*** Data for processing
theorem execPowerOnTimeTick_keeps {dt : Nat} {s : State} (h : s.Inv) : Keeps (execPowerOnTimeTick dt s) := by
  unfold execPowerOnTimeTick
  try dsimp only [drawN]
  have h' := elapse_inv (dt := dt) h
  generalize elapse dt s = x at h' ⊢
  repeat' first
    | assumption
    | exact h'
    | with_reducible apply keeps_go
    | split

theorem execPeriodicSave_keeps {dt : Nat} {s : State} (h : s.Inv) : Keeps (execPeriodicSave dt s) := by
  unfold execPeriodicSave
  try dsimp only [drawN]
  have h' := elapse_inv (dt := dt) h
  generalize elapse dt s = x at h' ⊢
  repeat' first
    | assumption
    | exact h'
    | with_reducible apply keeps_go
    | with_reducible apply readyBank_inv
    | with_reducible apply addJob_inv
    | split

theorem execCounterBankErase_keeps {dt : Nat} {s : State} (h : s.Inv) : Keeps (execCounterBankErase dt s) := by
  unfold execCounterBankErase
  try dsimp only [drawN]
  have h' := elapse_inv (dt := dt) h
  generalize elapse dt s = x at h' ⊢
  repeat' first
    | assumption
    | exact h'
    | with_reducible apply keeps_go
    | with_reducible apply readyBank_inv
    | split

theorem execCurveSectorRewrite_keeps {dt : Nat} {s : State} (h : s.Inv) : Keeps (execCurveSectorRewrite dt s) := by
  unfold execCurveSectorRewrite
  try dsimp only [drawN]
  have h' := elapse_inv (dt := dt) h
  generalize elapse dt s = x at h' ⊢
  repeat' first
    | assumption
    | exact h'
    | with_reducible apply keeps_go
    | with_reducible apply addJob_inv
    | split

theorem execNvOperationStart_keeps {dt : Nat} {s : State} (h : s.Inv) : Keeps (execNvOperationStart dt s) := by
  unfold execNvOperationStart
  try dsimp only [drawN]
  have h' := elapse_inv (dt := dt) h
  generalize elapse dt s = x at h' ⊢
  repeat' first
    | assumption
    | exact h'
    | with_reducible apply keeps_go
    | with_reducible apply startOp_inv
    | split

theorem execNvOperationComplete_keeps {dt : Nat} {ok : Bool} {s : State} (h : s.Inv) :
    Keeps (execNvOperationComplete dt ok s) := by
  have h' := elapse_inv (dt := dt) h
  unfold execNvOperationComplete
  dsimp only
  generalize elapse dt s = x at h' ⊢
  apply keeps_go
  split
  · exact h'
  · exact afterBlock_inv (journalCheck_inv (endEmpty_inv (endOp_inv h')))

theorem execDeckLoadComplete_keeps {dt : Nat} {s : State} (h : s.Inv) : Keeps (execDeckLoadComplete dt s) := by
  have h' := elapse_inv (dt := dt) h
  unfold execDeckLoadComplete
  dsimp only
  generalize elapse dt s = x at h' ⊢
  apply keeps_go
  split
  · exact h'
  · apply endLoads_inv
    split
    · exact h'
    · exact loadRest_inv h'

theorem bootOn_keeps {b : BootIn} {s : State} (h : s.Inv) : Keeps (bootOn b s) := by
  have h' := bootImage_inv (bootStore_inv (bootInputs_inv (b := b) h))
  unfold bootOn
  dsimp only
  generalize bootImage (bootStore (bootInputs b s)) = x at h' ⊢
  split
  · exact keeps_go (bootAbandoned_inv h)
  · split
    · exact keeps_refused
    · exact keeps_go (bootRest_inv h')

theorem bootFrom_keeps {cause : Byte} {b : BootIn} {s : State} (h : s.Inv) : Keeps (bootFrom cause b s) := by
  have h' := bootStart_inv (cause := cause) (b := b) h
  unfold bootFrom
  dsimp only
  generalize bootStart cause b s = x at h' ⊢
  split
  · exact keeps_go (halt_inv h')
  · split
    · exact keeps_go h'
    · exact bootOn_keeps h'

theorem execRestHoldExpiry_keeps {dt : Nat} {s : State} (h : s.Inv) : Keeps (execRestHoldExpiry dt s) := by
  unfold execRestHoldExpiry
  try dsimp only [drawN]
  have h' := elapse_inv (dt := dt) h
  generalize elapse dt s = x at h' ⊢
  repeat' first
    | assumption
    | exact h'
    | with_reducible apply keeps_go
    | split

theorem execWakeFrame_keeps {dt : Nat} {chars : List WakeChar} {s : State} (h : s.Inv) :
    Keeps (execWakeFrame dt chars s) := by
  unfold execWakeFrame
  try dsimp only [drawN, takeSeq, takeId, okAns]
  have h' := elapse_inv (dt := dt) h
  generalize elapse dt s = x at h' ⊢
  repeat' first
    | assumption
    | exact h'
    | with_reducible apply keeps_go
    | with_reducible exact keeps_refused
    | with_reducible apply leaveRest_inv
    | split

theorem execSvcWake_keeps {dt : Nat} {rate : Nat} {s : State} (h : s.Inv) :
    Keeps (execSvcWake dt rate s) := by
  unfold execSvcWake
  try dsimp only [drawN, takeSeq, takeId, okAns]
  have h' := elapse_inv (dt := dt) h
  generalize elapse dt s = x at h' ⊢
  repeat' first
    | assumption
    | exact h'
    | with_reducible apply keeps_go
    | with_reducible exact keeps_refused
    | with_reducible apply svcWoken_inv
    | with_reducible apply svcChar_inv
    | with_reducible apply svcSync_inv
    | with_reducible apply svcEdge_inv
    | split

theorem execKeepBurst_keeps {dt : Nat} {s : State} (h : s.Inv) : Keeps (execKeepBurst dt s) := by
  unfold execKeepBurst
  try dsimp only [drawN]
  have h' := elapse_inv (dt := dt) h
  generalize elapse dt s = x at h' ⊢
  repeat' first
    | assumption
    | exact h'
    | with_reducible apply keeps_go
    | with_reducible apply eachPort_inv
    | with_reducible apply keepFrame_inv
    | split

theorem execShelfEntry_keeps {dt : Nat} {s : State} (h : s.Inv) : Keeps (execShelfEntry dt s) := by
  unfold execShelfEntry
  try dsimp only [drawN]
  have h' := elapse_inv (dt := dt) h
  generalize elapse dt s = x at h' ⊢
  repeat' first
    | assumption
    | exact h'
    | with_reducible apply keeps_go
    | with_reducible apply unready_inv
    | with_reducible apply stopPorts_inv
    | split

theorem execShelfSvcEdge_keeps {dt : Nat} {s : State} (h : s.Inv) : Keeps (execShelfSvcEdge dt s) := by
  unfold execShelfSvcEdge
  try dsimp only [drawN]
  have h' := elapse_inv (dt := dt) h
  generalize elapse dt s = x at h' ⊢
  repeat' first
    | assumption
    | exact h'
    | with_reducible apply keeps_go
    | split

theorem execWrcStop_keeps {dt : Nat} {s : State} (h : s.Inv) : Keeps (execWrcStop dt s) := by
  unfold execWrcStop
  try dsimp only [drawN]
  have h' := elapse_inv (dt := dt) h
  generalize elapse dt s = x at h' ⊢
  repeat' first
    | assumption
    | exact h'
    | with_reducible apply keeps_go
    | split

theorem execSave_keeps {dt : Nat} {vin vresLoaded : Nat} {s : State} (h : s.Inv) :
    Keeps (execSave dt vin vresLoaded s) := by
  unfold execSave
  try dsimp only [drawN]
  have h' := elapse_inv (dt := dt) h
  generalize elapse dt s = x at h' ⊢
  repeat' first
    | assumption
    | exact h'
    | with_reducible apply keeps_go
    | with_reducible apply enterSave_inv
    | split

theorem execSaveComplete_keeps {dt : Nat} {b : BootIn} {s : State} (h : s.Inv) : Keeps (execSaveComplete dt b s) := by
  unfold execSaveComplete
  try dsimp only [drawN]
  have h' := elapse_inv (dt := dt) h
  generalize elapse dt s = x at h' ⊢
  repeat' first
    | assumption
    | exact h'
    | with_reducible apply keeps_go
    | with_reducible apply bootFrom_keeps
    | with_reducible apply writeSave_inv
    | with_reducible apply enterHoldover_inv
    | split

theorem resetFrom_keeps {cause : Byte} {b : BootIn} {s : State} (h : s.Inv) : Keeps (resetFrom cause b s) := by
  unfold resetFrom
  try dsimp only [drawN]
  repeat' first
    | assumption
    | exact h
    | with_reducible apply keeps_go
    | with_reducible apply bootFrom_keeps
    | with_reducible apply cutSave_inv
    | split

theorem powerReset_keeps {b : BootIn} {s : State} (h : s.Inv) :
    Keeps (powerReset b s) := by
  unfold powerReset
  try dsimp only [drawN, takeSeq, takeId, okAns]
  repeat' first
    | assumption
    | exact h
    | with_reducible apply keeps_go
    | with_reducible exact keeps_refused
    | with_reducible apply resetFrom_keeps
    | with_reducible apply endDark_inv
    | split

theorem resetAny_keeps {cause : Byte} {b : BootIn} {s : State} (h : s.Inv) :
    Keeps (resetAny cause b s) := by
  unfold resetAny
  try dsimp only [drawN, takeSeq, takeId, okAns]
  repeat' first
    | assumption
    | exact h
    | with_reducible apply keeps_go
    | with_reducible exact keeps_refused
    | with_reducible apply resetFrom_keeps
    | with_reducible apply endDark_inv
    | split

theorem execPowerOn_keeps {dt : Nat} {b : BootIn} {s : State} (h : s.Inv) :
    Keeps (execPowerOn dt b s) := by
  unfold execPowerOn
  try dsimp only [drawN, takeSeq, takeId, okAns]
  have h' := elapse_inv (dt := dt) h
  generalize elapse dt s = x at h' ⊢
  repeat' first
    | assumption
    | exact h'
    | with_reducible apply keeps_go
    | with_reducible exact keeps_refused
    | with_reducible apply powerReset_keeps

theorem execResetPin_keeps {dt : Nat} {widthNs : Nat} {b : BootIn} {s : State} (h : s.Inv) :
    Keeps (execResetPin dt widthNs b s) := by
  unfold execResetPin
  try dsimp only [drawN, takeSeq, takeId, okAns]
  have h' := elapse_inv (dt := dt) h
  generalize elapse dt s = x at h' ⊢
  repeat' first
    | assumption
    | exact h'
    | with_reducible apply keeps_go
    | with_reducible exact keeps_refused
    | with_reducible apply resetAny_keeps
    | with_reducible apply spend_inv
    | split

theorem execBrownOut_keeps {dt : Nat} {vin vres : Nat} {b : BootIn} {s : State} (h : s.Inv) :
    Keeps (execBrownOut dt vin vres b s) := by
  unfold execBrownOut
  try dsimp only [drawN, takeSeq, takeId, okAns]
  have h' := elapse_inv (dt := dt) h
  generalize elapse dt s = x at h' ⊢
  repeat' first
    | assumption
    | exact h'
    | with_reducible apply keeps_go
    | with_reducible exact keeps_refused
    | with_reducible apply resetAny_keeps
    | split

theorem execWatchdog_keeps {dt : Nat} {b : BootIn} {s : State} (h : s.Inv) : Keeps (execWatchdog dt b s) := by
  unfold execWatchdog
  try dsimp only [drawN]
  have h' := elapse_inv (dt := dt) h
  generalize elapse dt s = x at h' ⊢
  repeat' first
    | assumption
    | exact h'
    | with_reducible apply keeps_go
    | with_reducible apply resetFrom_keeps
    | split

theorem execResetAfterReply_keeps {dt : Nat} {b : BootIn} {s : State} (h : s.Inv) :
    Keeps (execResetAfterReply dt b s) := by
  unfold execResetAfterReply
  try dsimp only [drawN]
  have h' := elapse_inv (dt := dt) h
  generalize elapse dt s = x at h' ⊢
  repeat' first
    | assumption
    | exact h'
    | with_reducible apply keeps_go
    | with_reducible apply resetFrom_keeps
    | split

theorem execVinGood_keeps {dt : Nat} {b : BootIn} {s : State} (h : s.Inv) : Keeps (execVinGood dt b s) := by
  unfold execVinGood
  try dsimp only [drawN]
  have h' := elapse_inv (dt := dt) h
  generalize elapse dt s = x at h' ⊢
  repeat' first
    | assumption
    | exact h'
    | with_reducible apply keeps_go
    | with_reducible apply bootOn_keeps
    | split

theorem execHoldoverVinGood_keeps {dt : Nat} {b : BootIn} {s : State} (h : s.Inv) :
    Keeps (execHoldoverVinGood dt b s) := by
  unfold execHoldoverVinGood
  try dsimp only [drawN, takeSeq, takeId, okAns]
  have h' := elapse_inv (dt := dt) h
  generalize elapse dt s = x at h' ⊢
  repeat' first
    | assumption
    | exact h'
    | with_reducible apply keeps_go
    | with_reducible exact keeps_refused
    | with_reducible apply powerReset_keeps
    | split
******
**Exercise**
Go through the material above line by line and state how many lines contain "execDeckLoadComplete". Give only the number.

**Result of the task**
2